■ **PROBLEM DETAILS**
The answer is to be an exact copy of the lines below running from the line with "q).rng = s.rng := rfl" down to the line with "q).field = s.field := rfl", both ends included, and nothing more.

■ **SUPPLIED INFORMATION**
════════════════

-- ==== Sys2Proof/Laws/State.lean ====
section
/-! SUPPORT. One lemma for each field and each named update of State that the meanings share, so that no proof unfolds a
record update. Written by the field list of State. -/

namespace Sys2Proof.Machine

open Sys2Proof

/-! ### setPort -/

@[simp] theorem State.setPort_pending (s : State) (p : PortId) (q : Port) : (s.setPort p q).pending = s.pending := rfl
@[simp] theorem State.setPort_tick (s : State) (p : PortId) (q : Port) : (s.setPort p q).tick = s.tick := rfl
@[simp] theorem State.setPort_utc (s : State) (p : PortId) (q : Port) : (s.setPort p q).utc = s.utc := rfl
@[simp] theorem State.setPort_utcTick (s : State) (p : PortId) (q : Port) : (s.setPort p q).utcTick = s.utcTick := rfl
@[simp] theorem State.setPort_utcBase (s : State) (p : PortId) (q : Port) : (s.setPort p q).utcBase = s.utcBase := rfl
@[simp] theorem State.setPort_utcSet (s : State) (p : PortId) (q : Port) : (s.setPort p q).utcSet = s.utcSet := rfl
@[simp] theorem State.setPort_utcFree (s : State) (p : PortId) (q : Port) : (s.setPort p q).utcFree = s.utcFree := rfl
@[simp] theorem State.setPort_ledger (s : State) (p : PortId) (q : Port) : (s.setPort p q).ledger = s.ledger := rfl
@[simp] theorem State.setPort_work (s : State) (p : PortId) (q : Port) : (s.setPort p q).work = s.work := rfl
@[simp] theorem State.setPort_orderNo (s : State) (p : PortId) (q : Port) : (s.setPort p q).orderNo = s.orderNo := rfl
@[simp] theorem State.setPort_latched (s : State) (p : PortId) (q : Port) : (s.setPort p q).latched = s.latched := rfl
@[simp] theorem State.setPort_drawn (s : State) (p : PortId) (q : Port) : (s.setPort p q).drawn = s.drawn := rfl
@[simp] theorem State.setPort_lanes (s : State) (p : PortId) (q : Port) : (s.setPort p q).lanes = s.lanes := rfl
@[simp] theorem State.setPort_power (s : State) (p : PortId) (q : Port) : (s.setPort p q).power = s.power := rfl
@[simp] theorem State.setPort_cfg (s : State) (p : PortId) (q : Port) : (s.setPort p q).cfg = s.cfg := rfl
@[simp] theorem State.setPort_thal (s : State) (p : PortId) (q : Port) : (s.setPort p q).thal = s.thal := rfl
@[simp] theorem State.setPort_prot (s : State) (p : PortId) (q : Port) : (s.setPort p q).prot = s.prot := rfl
@[simp] theorem State.setPort_dir (s : State) (p : PortId) (q : Port) : (s.setPort p q).dir = s.dir := rfl
@[simp] theorem State.setPort_lock (s : State) (p : PortId) (q : Port) : (s.setPort p q).lock = s.lock := rfl
@[simp] theorem State.setPort_ses (s : State) (p : PortId) (q : Port) : (s.setPort p q).ses = s.ses := rfl
@[simp] theorem State.setPort_cell (s : State) (p : PortId) (q : Port) : (s.setPort p q).cell = s.cell := rfl
@[simp] theorem State.setPort_acts (s : State) (p : PortId) (q : Port) : (s.setPort p q).acts = s.acts := rfl
@[simp] theorem State.setPort_motion (s : State) (p : PortId) (q : Port) : (s.setPort p q).motion = s.motion := rfl
@[simp] theorem State.setPort_win (s : State) (p : PortId) (q : Port) : (s.setPort p q).win = s.win := rfl
@[simp] theorem State.setPort_fp (s : State) (p : PortId) (q : Port) : (s.setPort p q).fp = s.fp := rfl
@[simp] theorem State.setPort_ks (s : State) (p : PortId) (q : Port) : (s.setPort p q).ks = s.ks := rfl
@[simp] theorem State.setPort_cipher (s : State) (p : PortId) (q : Port) : (s.setPort p q).cipher = s.cipher := rfl
@[simp] theorem State.setPort_log (s : State) (p : PortId) (q : Port) : (s.setPort p q).log = s.log := rfl
@[simp] theorem State.setPort_rng (s : State) (p : PortId) (q : Port) : (s.setPort p q).rng = s.rng := rfl
@[simp] theorem State.setPort_tamper (s : State) (p : PortId) (q : Port) : (s.setPort p q).tamper = s.tamper := rfl
@[simp] theorem State.setPort_field (s : State) (p : PortId) (q : Port) : (s.setPort p q).field = s.field := rfl
@[simp] theorem State.setPort_freeCtr (s : State) (p : PortId) (q : Port) : (s.setPort p q).freeCtr = s.freeCtr := rfl

/-! ### onPort -/

@[simp] theorem State.onPort_pending (s : State) (p : PortId) (f : Port → Port) : (s.onPort p f).pending = s.pending := rfl
@[simp] theorem State.onPort_tick (s : State) (p : PortId) (f : Port → Port) : (s.onPort p f).tick = s.tick := rfl
@[simp] theorem State.onPort_utc (s : State) (p : PortId) (f : Port → Port) : (s.onPort p f).utc = s.utc := rfl
@[simp] theorem State.onPort_utcTick (s : State) (p : PortId) (f : Port → Port) : (s.onPort p f).utcTick = s.utcTick := rfl
@[simp] theorem State.onPort_utcBase (s : State) (p : PortId) (f : Port → Port) : (s.onPort p f).utcBase = s.utcBase := rfl
@[simp] theorem State.onPort_utcSet (s : State) (p : PortId) (f : Port → Port) : (s.onPort p f).utcSet = s.utcSet := rfl
@[simp] theorem State.onPort_utcFree (s : State) (p : PortId) (f : Port → Port) : (s.onPort p f).utcFree = s.utcFree := rfl
@[simp] theorem State.onPort_ledger (s : State) (p : PortId) (f : Port → Port) : (s.onPort p f).ledger = s.ledger := rfl
@[simp] theorem State.onPort_work (s : State) (p : PortId) (f : Port → Port) : (s.onPort p f).work = s.work := rfl
@[simp] theorem State.onPort_orderNo (s : State) (p : PortId) (f : Port → Port) : (s.onPort p f).orderNo = s.orderNo := rfl
@[simp] theorem State.onPort_latched (s : State) (p : PortId) (f : Port → Port) : (s.onPort p f).latched = s.latched := rfl
@[simp] theorem State.onPort_drawn (s : State) (p : PortId) (f : Port → Port) : (s.onPort p f).drawn = s.drawn := rfl
@[simp] theorem State.onPort_lanes (s : State) (p : PortId) (f : Port → Port) : (s.onPort p f).lanes = s.lanes := rfl
@[simp] theorem State.onPort_power (s : State) (p : PortId) (f : Port → Port) : (s.onPort p f).power = s.power := rfl
@[simp] theorem State.onPort_cfg (s : State) (p : PortId) (f : Port → Port) : (s.onPort p f).cfg = s.cfg := rfl
@[simp] theorem State.onPort_thal (s : State) (p : PortId) (f : Port → Port) : (s.onPort p f).thal = s.thal := rfl
@[simp] theorem State.onPort_prot (s : State) (p : PortId) (f : Port → Port) : (s.onPort p f).prot = s.prot := rfl
@[simp] theorem State.onPort_dir (s : State) (p : PortId) (f : Port → Port) : (s.onPort p f).dir = s.dir := rfl
@[simp] theorem State.onPort_lock (s : State) (p : PortId) (f : Port → Port) : (s.onPort p f).lock = s.lock := rfl
@[simp] theorem State.onPort_ses (s : State) (p : PortId) (f : Port → Port) : (s.onPort p f).ses = s.ses := rfl
@[simp] theorem State.onPort_cell (s : State) (p : PortId) (f : Port → Port) : (s.onPort p f).cell = s.cell := rfl
@[simp] theorem State.onPort_acts (s : State) (p : PortId) (f : Port → Port) : (s.onPort p f).acts = s.acts := rfl
@[simp] theorem State.onPort_motion (s : State) (p : PortId) (f : Port → Port) : (s.onPort p f).motion = s.motion := rfl
@[simp] theorem State.onPort_win (s : State) (p : PortId) (f : Port → Port) : (s.onPort p f).win = s.win := rfl
@[simp] theorem State.onPort_fp (s : State) (p : PortId) (f : Port → Port) : (s.onPort p f).fp = s.fp := rfl
@[simp] theorem State.onPort_ks (s : State) (p : PortId) (f : Port → Port) : (s.onPort p f).ks = s.ks := rfl
@[simp] theorem State.onPort_cipher (s : State) (p : PortId) (f : Port → Port) : (s.onPort p f).cipher = s.cipher := rfl
@[simp] theorem State.onPort_log (s : State) (p : PortId) (f : Port → Port) : (s.onPort p f).log = s.log := rfl
@[simp] theorem State.onPort_rng (s : State) (p : PortId) (f : Port → Port) : (s.onPort p f).rng = s.rng := rfl
@[simp] theorem State.onPort_tamper (s : State) (p : PortId) (f : Port → Port) : (s.onPort p f).tamper = s.tamper := rfl
@[simp] theorem State.onPort_field (s : State) (p : PortId) (f : Port → Port) : (s.onPort p f).field = s.field := rfl
@[simp] theorem State.onPort_freeCtr (s : State) (p : PortId) (f : Port → Port) : (s.onPort p f).freeCtr = s.freeCtr := rfl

════════════════

■ **THE COMPLETED TASK**
@[simp] theorem State.setPort_rng (s : State) (p : PortId) (q : Port) : (s.setPort p q).rng = s.rng := rfl
@[simp] theorem State.setPort_tamper (s : State) (p : PortId) (q : Port) : (s.setPort p q).tamper = s.tamper := rfl
@[simp] theorem State.setPort_field (s : State) (p : PortId) (q : Port) : (s.setPort p q).field = s.field := rfl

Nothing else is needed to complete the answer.